Dolayısıyla ekonomik anlamda ABD liderliğindeki hegemonik düzenin sürdürülmesinde öncelikli ve ayrıcalıklı görülen ülkeler Almanya, Japonya ve sonrasında Çin oldu. AsyaPasifik güvenlik düzeninde ABD güvenlik sağlayıcısı rolünü üstlenerek hem Çin’in hem de Japonya’nın stratejik kaygılarını giderecek şekilde Japonya’nın silahsızlanması karşılığında Çin’in tehdit algısını sınırlandırdı. Bununla beraber iki ülke arasındaki ekonomik ilişkilerin geliştirilmesi yolunu açarak Asya-Pasifik’in “sınırlı” ekonomik entegrasyonunu destekledi. Avrupa’da ise güvenlik alanında NATO güvenlik örgütü çerçevesinde geliştirilen ittifakla beraber Almanya merkezli bölgesel ekonomik entegrasyon geniş bir şekilde desteklendi.

Ancak bu yukarıda bahsedilen büyük güvenlik ve ekonomik pazarlıkların ABD’nin ülkesel politikasıyla doğrudan bir ilişkisi var. Mevcut uluslararası düzeninin sürdürülmesi için üstlenilen uluslararası sorumluluklarla içeride doğabilecek ekonomik ve siyasi maliyetlerin dengelenmesi gerekir. Almanya, Japonya ve sonrasında Çin’le yapılan büyük ekonomik pazarlıklar bu söz konusu maliyetlerin karşılanmasına yardımcı olan en önemli unsurlardır. Üretim ve ihracata dayalı ülkelere ABD’nin geniş iç tüketim pazarına erişim izni verilmesine karşılık ABD’nin devlet harcamaları ve iç pazar odaklı tüketimindeki artış sağlandı. ABD’nin bu ülkelerle geliştirdiği ticari ve finansal “asimetrik karşılıklı bağımlılıklar” söz konusu ülkesel ekonomik ve politik maliyetlerin karşılanmasında rol oynadı. ABD’nin ticari ve finansal ilişkilerinde doların rezerv para haline gelmesiyle oynadığı baskın rol, hem ABD’nin güvenlik sağlayıcısı rolünü finanse etti hem de ülkesel refahın genişlemesine hizmet etti. Dolayısıyla ABD hegemonyasının temel dayanaklarını oluşturan büyük donanma gücü ve ticari etkinlik finansal bileşenle tamamlanmış oldu.

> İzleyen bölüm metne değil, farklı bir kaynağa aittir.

-- ==== Sys2Proof/Certificates/Slice0/Obligations.lean ====
section
/-! DEFINITION. The statements for the provers. Each says what commands do, by rules of the spec; Does i s f says that the command i on the state s answers a
next state, the effect f on s, committed. A statement of several parts is their conjunction, family by family. -/

open Sys2Proof Sys2Proof.Machine Sys2Proof.Machine.Work Sys2Proof.Config

/-- R333 to R335, R338, R339: on a running device each Mason command of a pair, given in its own form on operands it accepts, has its effect: CREATE takes the
lowest FREE TID; EXIT, YIELD, SLEEP_UNTIL and a WAIT on an empty channel switch the caller out; WAIT on a channel with pending events returns their count.
It rests on choices of the model: log entry 16. -/
def Obligations.MasonCallerCommands : Prop :=
  ∀ (s : State) (p : Fin 4) (a : MsnCmd), Runs s → a.rsv = 0 →
    (∀ t, a.target = 0 → a.affinity ≠ 0 → (a.owner = true → a.prio ≤ s.rd Reg.MSN_OWNER_MAX_PRIO ∧ s.w.ownerThreads < s.rd Reg.MSN_OWNER_QUOTA) →
      s.w.freeTid = some t →
      Does (.create p a) s fun w =>
        ((w.setThread t { Thread.none with st := .suspended, owner := a.owner, prio := low 6 a.prio, affinity := low 4 a.affinity }).put .ctl
          (Work.frameAddr t) (leBytes 8 a.arg ++ List.replicate 1016 0#8)).answer p.val stOk 0 t) ∧
    (∀ t, s.w.curTid p.val = some t → a.target = 0 → a.arg = 0 →
      (Does (.exit p a) s fun w => (w.answer p.val stOk).switchOut p.val .free) ∧
      (Does (.yield p a) s fun w =>
        ((w.setThread t { w.thread t with result := Work.result stOk 0 0 0 }).answer p.val stOk).switchOut p.val .ready)) ∧
    (∀ t, s.w.curTid p.val = some t → a.target = 0 →
      Does (.sleepUntil p a) s fun w =>
        ((w.setThread t { w.thread t with deadline := a.arg, ended := .open, st := .sleeping }).delayInsert a.arg t).switchOut p.val .sleeping) ∧
    (∀ t, s.w.curTid p.val = some t → a.target ≤ 4095 → ((s.w.chan a.target).2 = 0xFFFF ∨ (s.w.chan a.target).2 = t) →
      (0 < (s.w.chan a.target).1 →
        Does (.wait p a) s fun w =>
          (w.setChan a.target (0, (w.chan a.target).2)).answer p.val stOk 0 0 (w.chan a.target).1) ∧
      ((s.w.chan a.target).1 = 0 →
        Does (.wait p a) s fun w =>
          let v := w.setThread t { w.thread t with waitCh := a.target, deadline := a.arg, ended := .open, st := .waiting }
          (if a.arg = 0 then v else v.delayInsert a.arg t).switchOut p.val .waiting))

/-- R333: the commands that name a thread or a channel. A thread a command names is live: not FREE, not FAULTED, and an owner thread where the command acts for
an owner. SIGNAL offers an event of its count; SET_PRIO and SET_AFFINITY set the field; SUSPEND takes a READY, WAITING or SLEEPING thread from every list;
RESUME wakes a SUSPENDED one; BIND sets a channel's waiter; MSN_WAIT_FLAG registers a channel with a flag; KILL frees a thread that its caller does not run. It rests
on choices of the model: log entry 16. -/
def Obligations.MasonNamedCommands : Prop :=
  ∀ (s : State) (p : Fin 4) (a : MsnCmd), Runs s → a.rsv = 0 →
    (a.target ≤ 4095 → 0 < a.arg → a.arg ≤ 0xFFFF →
      Does (.signal p a) s fun w => (w.offer uMason 4 a.target a.arg).answer p.val stOk) ∧
    (a.arg = 0 → s.w.liveCheck a a.target = stOk → (a.owner = true → a.prio ≤ s.rd Reg.MSN_OWNER_MAX_PRIO) →
      Does (.setPrio p a) s fun w =>
        (w.setThread a.target { w.thread a.target with prio := low 6 a.prio }).reschedule.answer p.val stOk) ∧
    (a.arg = 0 → s.w.liveCheck a a.target = stOk → a.affinity ≠ 0 →
      Does (.setAffinity p a) s fun w =>
        (w.setThread a.target { w.thread a.target with affinity := low 4 a.affinity }).reschedule.answer p.val stOk) ∧
    (a.arg = 0 → s.w.liveCheck a a.target = stOk → s.w.curTid p.val ≠ some a.target →
      ((s.w.thread a.target).st = .ready ∨ (s.w.thread a.target).st = .waiting ∨ (s.w.thread a.target).st = .sleeping) →
      Does (.suspend p a) s fun w =>
        let v := (w.undelay a.target).setThread a.target { w.thread a.target with st := .suspended, deadline := 0, waitCh := 0 }
        (v.setMsn { v.d.msn with
          ready := v.d.msn.ready.filter (fun x => x != a.target), waking := v.d.msn.waking.filter (fun x => x != a.target) }).reschedule.answer p.val stOk) ∧
    (a.arg = 0 → s.w.liveCheck a a.target = stOk → (s.w.thread a.target).st = .suspended → s.dev.msn.waking.contains a.target = false →
      Does (.resume p a) s fun w =>
        let v := w.setThread a.target { w.thread a.target with result := Work.result stOk 2 0 0 }
        (v.setMsn { v.d.msn with waking := v.d.msn.waking ++ [a.target] }).answer p.val stOk) ∧
    (a.target ≤ 4095 → a.arg ≤ 0xFFFF → (low 16 a.arg = 0xFFFF ∨ s.w.liveCheck a (low 16 a.arg) = stOk) →
      Does (.bind p a) s fun w => (w.setChan a.target ((w.chan a.target).1, low 16 a.arg)).answer p.val stOk) ∧
    (a.target ≤ 4095 → bits a.arg 31 14 = 0 → bits a.arg 63 48 = 0 →
      Does (.msnWaitFlag p a) s fun w => (w.channelWait (bits a.arg 13 0) (bits a.arg 47 32) a.target).answer p.val stOk) ∧
    (a.arg = 0 → s.w.nameCheck a a.target = stOk → s.w.curTid p.val ≠ some a.target →
      Does (.kill p a) s fun w =>
        let v := (w.undelay a.target).setThread a.target Thread.none
        let v := v.setMsn { v.d.msn with
          ready := v.d.msn.ready.filter (fun x => x != a.target), waking := v.d.msn.waking.filter (fun x => x != a.target) }
        ((List.range 4).foldl (fun (v : Work) (q : Nat) =>
          let v := if (v.pair q).saving.any (fun s => s.1 == a.target) = true then (v.setPair q { v.pair q with saving := none }).fillPair q else v
          if v.curTid q = some a.target then (v.wr Reg.PAIR_CUR_TID 0xFFFF q).takeSlot q else v) v).reschedule.answer p.val stOk)
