/-- An operation with room in its unit and no hazard joins its unit's queue. -/
theorem issueUnit_room {w : Work} {c : Nat} {ws p : List Nat} {uses : List Use} {os : List (Option Opnd)}
    (hroom : (liveEntries c (w.core c)).length + ((opDests p (w.core c) c uses os).filter (ownTile c)).length ≤ 32)
    (hhazard : hazard c (w.core c) (((opSources p (w.core c) c ws uses os).filter (ownTile c)) ++ w.descRanges p c ws uses) = false)
    (hdests : (opDests p (w.core c) c uses os).any (fun r => (w.core c).queue.any (fun q => (q.writes ++ q.reads).any (overlap r))) = false)
    (hqueue : ((w.core c).queue.filter (fun q => q.unit == opUnit ws)).length < 8) :
    w.issueUnit p c ws uses os =
      let k := w.core c
      let b := opBcast ws
      let q : TileOp := {
        unit := opUnit ws, pc := w.rd Reg.ASH_PC c, words := ws, opnds := os, setup := k.setup, lcs := w.coreLcs c
        rows := match os with
          | some d :: _ => if opCode ws = 4 then storeRows ws (w.coreLcs c) k.args d.d else 0
          | _ => 0
        writes := opDests p k c uses os, reads := opSources p k c ws uses os
        bcast := if b then some k.bseq else none, started := false, done := false, got := [] }
      let v := w.setCore c { k with
        queue := k.queue ++ [q], bseq := if b then k.bseq + 1 else k.bseq
        bwait := if b && k.bwait.isNone then some w.now else k.bwait }
      let v := v.issued c (w.rd Reg.ASH_PC c + 1)
      ((if b then v.wr Reg.ASH_BCAST_WAIT 1 c else v).scoreboard c).runCore c := by
  rcases os with _ | ⟨_ | d, r⟩ <;>
  · unfold issueUnit
    dsimp only
    rw [if_neg hroom.not_gt, if_neg (by rw [hhazard]; exact Bool.false_ne_true), if_neg (by rw [hdests]; exact Bool.false_ne_true), if_neg hqueue.not_ge]

/-- A LOAD whose source holds no error is an issue. -/
theorem issueLoad_nil (w : Work) (c : Nat) : w.issueLoad c [] = w.issue c 0x40 := by
  unfold issueLoad
  dsimp only
  split
  · rfl
  · split <;> rfl

/-- A LOAD that joined its unit's queue finds the errors in its source first, and then issues. -/
theorem issueLoad_errors {w v : Work} {c : Nat} {errs : List (Nat × Bool)} {q : TileOp} {x : Opnd} (hv : v = w.issue c 0x40)
    (hjoined : (v.core c).queue.length = (w.core c).queue.length + 1) (hlast : (v.core c).queue.getLast? = some q) (hsrc : q.opnds.getD 1 none = some x) :
    w.issueLoad c errs =
      let r := footRange (w.taskParams (w.core c)) c x.d none
      ((errs.filter (fun e => decide (r.1 ≤ e.1 ∧ e.1 ≤ r.2))).foldl (fun w e => w.memError e.1 e.2) w).issue c 0x40 := by
  subst hv
  unfold issueLoad
  simp only [hjoined, if_true, hlast, hsrc]
  split
  next h => rw [List.isEmpty_iff.mp h, List.foldl_nil]
  next => rfl

/-! ### Operations of the sequencer itself (R242, R245, R248 to R250) -/

section Sequencer
variable {w : Work} {c : Nat} {ws p : List Nat} {uses : List Use} {os : List (Option Opnd)}

section WaitFlag
variable {r : GRun} {f th : Nat} (hstall : (w.core c).stall = none) (hrun : w.grun? (w.core c).run = some r) (hf : f = w.flagOf r (opImm ws))
  (hth : th = min 0xFFFFFF ((if bits (opArgB ws) 23 0 = 0 then w.rd Reg.FLAG_TARGET f else bits (opArgB ws) 23 0) +
    (if bitAt (wd ws 2) 12 then bits (wd ws 2) 20 13 * w.rd Reg.ASH_LC c (bits (wd ws 2) 11 10) else 0)))
  (hpoison : w.d.ks.poisoned.contains f = false)
include hstall hrun hf hth hpoison

theorem issueWaitFlag_first :
    w.issueWaitFlag c ws =
      if th ≤ w.rd Reg.FLAG_COUNT f then w.issued c (w.rd Reg.ASH_PC c + 1)
      else ((w.setCore c { w.core c with stall := some w.now }).wr Reg.ASH_FLAG_WAIT 1 c).register f (.core c) th := by
  unfold issueWaitFlag
  simp only [hstall, hrun, ← hf, ← hth, hpoison, Bool.not_false, Bool.true_and, decide_eq_true_eq]

end WaitFlag

theorem issueWaitFlag_woken {t : Nat} (hstall : (w.core c).stall = some t) (hwoken : w.rd Reg.ASH_FLAG_WAIT c ≠ 1) :
    w.issueWaitFlag c ws =
      ((w.setCore c { w.core c with stall := none }).add Reg.ASH_CNT_FLAG_WAIT ((w.now - t) * 11 / 5) c).issued c (w.rd Reg.ASH_PC c + 1) := by
  unfold issueWaitFlag
  simp only [hstall, on_eq_false hwoken, Bool.false_eq_true, if_false]
  rfl

theorem issueSignal_drained {r : GRun} (hqueue : (w.core c).queue = []) (hrun : w.grun? (w.core c).run = some r)
    (hroom : (w.d.ks.signals.filter (fun x => x.flag % 16 == w.flagOf r (opImm ws) % 16)).length < 64) :
    w.issueSignal c ws =
      let v := (w.setCore c { w.core c with signals := (w.core c).signals + 1 }).issued c (w.rd Reg.ASH_PC c + 1)
      if (w.core c).signals < (w.core c).suppress then v
      else v.signalIdx (w.core c).run (w.core c).node (opImm ws) (bits (opArgB ws) 23 0) := by
  unfold issueSignal
  simp only [hqueue, hrun, if_neg hroom.not_ge, List.isEmpty_nil, Bool.not_true, Bool.false_eq_true, if_false]

theorem issueFence_drained (hqueue : (w.core c).queue = []) : w.issueFence c = w.issued c (w.rd Reg.ASH_PC c + 1) := by
  rw [issueFence, hqueue]
  rfl

theorem issueEnd_drained (hqueue : (w.core c).queue = []) :
    w.issueEnd c =
      let k := w.core c
      let v := (w.issued c (w.rd Reg.ASH_PC c + 1)).wr Reg.ASH_LAST_STATUS 0 c
      let v := (v.wr Reg.ASH_LAST_SAT (b2n k.sat) c).wr Reg.ASH_LAST_REEXEC (b2n k.reexec) c
      (((v.wr Reg.ASH_LAST_END_TB v.now c).coreTrace c 0x11 0).stopIssue c).settleTask c := by
  unfold issueEnd
  simp only [hqueue, List.isEmpty_nil, Bool.not_true, Bool.false_eq_true, if_false]

section Loop
variable {count : Nat}
  (hcount : count = min 0xFFFFFF (if bitAt (opFlags ws) 2 then ceilDiv (wd (w.core c).args (bits (opImm ws) 2 0)) (opArgB ws) else opArgB ws))
include hcount

theorem issueLoop_count :
    w.issueLoop c ws =
      let v := w.wr Reg.ASH_LC 0 c (bits (opFlags ws) 1 0)
      if count = 0 then v.issued c (w.rd Reg.ASH_PC c + bits (wd ws 2) 31 10 + 1)
      else (v.setCore c { w.core c with
        loops := ⟨bits (opFlags ws) 1 0, w.rd Reg.ASH_PC c, bits (wd ws 2) 31 10, count⟩ :: (w.core c).loops }).issued c (w.rd Reg.ASH_PC c + 1) := by
  subst hcount
  rfl

end Loop

theorem issueEndLoop_open {l : LoopRec} {r : List LoopRec} (h : (w.core c).loops = l :: r) :
    w.issueEndLoop c =
      let n := w.rd Reg.ASH_LC c l.level + 1
      let v := w.wr Reg.ASH_LC n c l.level
      if n < l.count then v.issued c (l.start + 1) else (v.setCore c { w.core c with loops := r }).issued c (w.rd Reg.ASH_PC c + 1) := by
  unfold issueEndLoop
  simp only [h]

/-- The condition of a branch, by its two bits. -/
theorem branch_hit (cond v x : Nat) : cond < 4 →
    ((match cond with
      | 0 => decide (v = x)
      | 1 => decide (v ≠ x)
      | 2 => decide (v < x)
      | _ => decide (x ≤ v)) = true) =
    ((cond = 0 ∧ v = x) ∨ (cond = 1 ∧ v ≠ x) ∨ (cond = 2 ∧ v < x) ∨ (cond = 3 ∧ x ≤ v)) := by
  intro hcond
  interval_cases cond <;> simp

theorem bits_lt (v hi lo : Nat) : bits v hi lo < 2 ^ (hi + 1 - lo) := Nat.mod_lt _ (Nat.two_pow_pos _)

theorem issueBranch_eq {v x : Nat} (hv : v = w.rd Reg.ASH_LC c (bits (opFlags ws) 1 0)) (hx : x = bits (opArgB ws) 23 0) :
    w.issueBranch c ws =
      w.issued c (if (bits (opFlags ws) 3 2 = 0 ∧ v = x) ∨ (bits (opFlags ws) 3 2 = 1 ∧ v ≠ x) ∨ (bits (opFlags ws) 3 2 = 2 ∧ v < x) ∨
        (bits (opFlags ws) 3 2 = 3 ∧ x ≤ v) then w.rd Reg.ASH_PC c + opImm ws else w.rd Reg.ASH_PC c + 1) := by
  subst hv hx
  have hhit := branch_hit (bits (opFlags ws) 3 2) (w.rd Reg.ASH_LC c (bits (opFlags ws) 1 0)) (bits (opArgB ws) 23 0) (bits_lt _ 3 2)
  simp only [← hhit]
  rfl

theorem issueSetNumber_scale (hop : opCode ws = 0xA1) :
    w.issueSetNumber c ws =
      let k := w.core c
      let u := k.setup
      let u := if bits (opFlags ws) 1 0 = 0 then { u with scaleA := opArgB ws } else if bits (opFlags ws) 1 0 = 1 then { u with scaleB := opArgB ws }
        else { u with scaleOut := opArgB ws }
      (w.setCore c { k with setup := u }).issued c (w.rd Reg.ASH_PC c + 1) := by
  unfold issueSetNumber
  simp only [hop]
  rcases bits (opFlags ws) 1 0 with _ | _ | n
  · rfl
  · rfl
  · simp

theorem issueSetNumber_round (hop : opCode ws = 0xA0) :
    w.issueSetNumber c ws =
      let k := w.core c
      (w.setCore c { k with setup := { k.setup with trunc := bitAt (opFlags ws) 0 } }).issued c (w.rd Reg.ASH_PC c + 1) := by
  unfold issueSetNumber
  simp only [hop, if_true]

section Operand
variable (hhazard : hazard c (w.core c) (opSources p (w.core c) c ws uses os ++ w.descRanges p c ws uses) = false)
include hhazard

theorem issueSetSparse_free {a m b d : Option Opnd} (hos : os = [a, m, b, d]) :
    w.issueSetSparse p c ws uses os =
      let k := w.core c
      (w.setCore c { k with setup := { k.setup with sparse := m.map Opnd.d } }).issued c (w.rd Reg.ASH_PC c + 1) := by
  subst hos
  unfold issueSetSparse
  simp only [hhazard, Bool.false_eq_true, if_false]
  cases m <;> rfl

theorem issueSetLut_free {a b d : Option Opnd} {t : Opnd} {tab : List Nat} (hos : os = [a, some t, b, d])
    (hwhole : w.opndPoison (segBase p c 0) t.d none = none) (htab : tab = (List.range 258).map (fun i => w.elem (segBase p c 0) t.d i 0 0 0))
    (hrange : FVal.le (FVal.of32 (wd tab 257)) (FVal.of32 (wd tab 256)) = false) :
    w.issueSetLut p c ws uses os =
      let k := w.core c
      (w.setCore c { k with setup := if bitAt (opFlags ws) 0 then { k.setup with lut1 := tab } else { k.setup with lut0 := tab } }).issued
        c (w.rd Reg.ASH_PC c + 1) := by
  subst hos
  unfold issueSetLut
  simp only [hhazard, hwhole, ← htab, hrange, Bool.false_eq_true, if_false]

end Operand

end Sequencer

end Work

/-- A command of a core is the issue of an opcode of the array, vector or DMA units. -/
def IssuesUnit (x : (Fin 64 → Instr) × Nat) : Prop :=
  x.2 < 0x60 ∧ ∀ (s : State) (c : Fin 64), ∃ f, exec (x.1 c) s = .next (s.act f) ∧
    ∀ w : Work, f w = w.unlessHeld (w.d.cores.getD c.val 0xFF) fun w => w.issue c.val x.2

theorem issuesUnit_load : IssuesUnit (fun c => .load c [], 0x40) :=
  ⟨by decide, fun s c => ⟨_, rfl, fun w => congrArg (unlessHeld w _) (funext fun v => issueLoad_nil v c.val)⟩⟩

/-- Settles O11: what passes the checks of issue and has room in its unit joins that unit's queue, for every opcode of the three units; a LOAD that meets
errors finds them first. What a LOAD finds rests on a choice of the model: log entry 66. -/
theorem unitOperations : Obligations.UnitOperations := by
  refine ⟨?unit, ?load⟩
  case unit =>
    intro x hx s c ws uses os h hunit
    have hissues : IssuesUnit x := by
      fin_cases hx
      iterate 22 · exact ⟨by decide, fun _ _ => ⟨_, rfl, fun _ => rfl⟩⟩
      · exact issuesUnit_load
      iterate 6 · exact ⟨by decide, fun _ _ => ⟨_, rfl, fun _ => rfl⟩⟩
    obtain ⟨hlow, hexec⟩ := hissues
    obtain ⟨f, hf, hissue⟩ := hexec s c
    obtain ⟨hroom, hhazard, hdests, hqueue⟩ := hunit
    have hop := issueOp_unit (w := start s) (c := c.val) (p := s.w.taskParams (s.w.core c.val)) (uses := uses) (os := os) (by rw [h.opCode]; exact hlow)
    have hjoins := (hissue (start s)).trans (h.issue.trans (hop.trans (issueUnit_room hroom hhazard hdests hqueue)))
    refine does_act h.runs hf (hjoins.trans ?_)
    rcases os with _ | ⟨_ | d, r⟩ <;> rfl
  case load =>
    intro s c errs v q x r hr hsound hv hjoined hlast hsrc hrange
    refine does_act hr rfl ((unlessHeld_free hsound _).trans ((issueLoad_errors hv hjoined hlast hsrc).trans ?_))
    simp only [List.filter_map, List.foldl_map, hrange]
    rfl

/-- Settles O12: WAIT_FLAG before and after it is woken, and, with the core's queue empty, SIGNAL_FLAG, FENCE and END. -/
theorem flagOperations : Obligations.FlagOperations := by
  intro s c ws uses os
  refine ⟨?wait, ?woken, ?signal, ?fence, ?finish⟩
  case wait =>
    intro r f th h hstall hrun hf hth hpoison
    have hop : s.w.issueOp (s.w.taskParams (s.w.core c)) c ws uses os = s.w.issueWaitFlag c ws := by simp only [issueOp, h.opCode]
    have hwait := hop.trans (issueWaitFlag_first hstall hrun hf hth hpoison)
    exact ⟨fun hmet => h.does rfl (hwait.trans (if_pos hmet)), fun hshort => h.does rfl (hwait.trans (if_neg hshort.not_ge))⟩
  case woken =>
    intro t h hstall hwoken
    have hop : s.w.issueOp (s.w.taskParams (s.w.core c)) c ws uses os = s.w.issueWaitFlag c ws := by simp only [issueOp, h.opCode]
    exact h.does rfl (hop.trans (issueWaitFlag_woken hstall hwoken))
  case signal =>
    intro r h hqueue hrun hroom
    have hop : s.w.issueOp (s.w.taskParams (s.w.core c)) c ws uses os = s.w.issueSignal c ws := by simp only [issueOp, h.opCode]
    exact h.does rfl (hop.trans (issueSignal_drained hqueue hrun hroom))
  case fence =>
    intro h hqueue
    have hop : s.w.issueOp (s.w.taskParams (s.w.core c)) c ws uses os = s.w.issueFence c := by simp only [issueOp, h.opCode]
    exact h.does rfl (hop.trans (issueFence_drained hqueue))
  case finish =>
    intro h hqueue
    have hop : s.w.issueOp (s.w.taskParams (s.w.core c)) c ws uses os = s.w.issueEnd c := by simp only [issueOp, h.opCode]
    exact h.does rfl (hop.trans (issueEnd_drained hqueue))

2008 global finansal krizinin yarattığı sonuçlarla ve arkasından 2012’de Çin’in ekonomik büyüklük olarak Japonya’yı geride bırakarak Doğu Asya’nın lideri konumuna yükselmesiyle beraber şimdi gelinen noktada ABD-Çin ilişkileri açısından söz konusu büyük stratejik pazarlığın sona erdiği ileri sürülebilir. 2008 finansal krizi nedeniyle ABD’nin iç tüketimindeki yavaşlamayla beraber ABD’nin Çin’in ihracata dayalı büyüme modeline duyduğu ihtiyaç da azaldı. Ancak azalma eğilimi taşısa bile geçmişten gelen karşılıklı bağımlılıklar varlığını koruyor. Koruyor ama karşılıklı bağımlılıklar dış politikada işbirliği yerine rekabetin bir aracı olarak etkinliğin artırılmasına yönelik kullanılma eğiliminde. Sonuç olarak bugün için iki ülke arasındaki ilişkilerde gerçekleşen “yeni normal”de ortaya çıkan ana örüntü ekonomi güvenliği bağlamında yürütülen politikalara odaklı yoğunlaşan rekabettir.


POZİTİF VE NEGATİF EKONOMİ GÜVENLİĞİ YAKLAŞIMLARI

ABD hegomonik düzeni, ekonomi yönetiminin güvenlik çıkarlarını gözeten dış politika diplomasisi uygulamaları neticesinde kuruldu. Ekonomi güvenliği kavramının bir anlamı ekonomik araçların politik çıkarlar ve güvenlik amaçları doğrultusunda kullanılmasıdır. Yani ekonominin güvenlik çıkarları için araçsallaştırılmasıdır. Bunun en bariz örneği ABD’nin sürekli başvurduğu ekonomik yaptırımlardır. Ancak ekonomi güvenliği zorunlu olarak negatif bir anlamda kullanılamaz. Amaçları itibariyle saldırgan ve savunmacı bir karaktere sahip olabilir.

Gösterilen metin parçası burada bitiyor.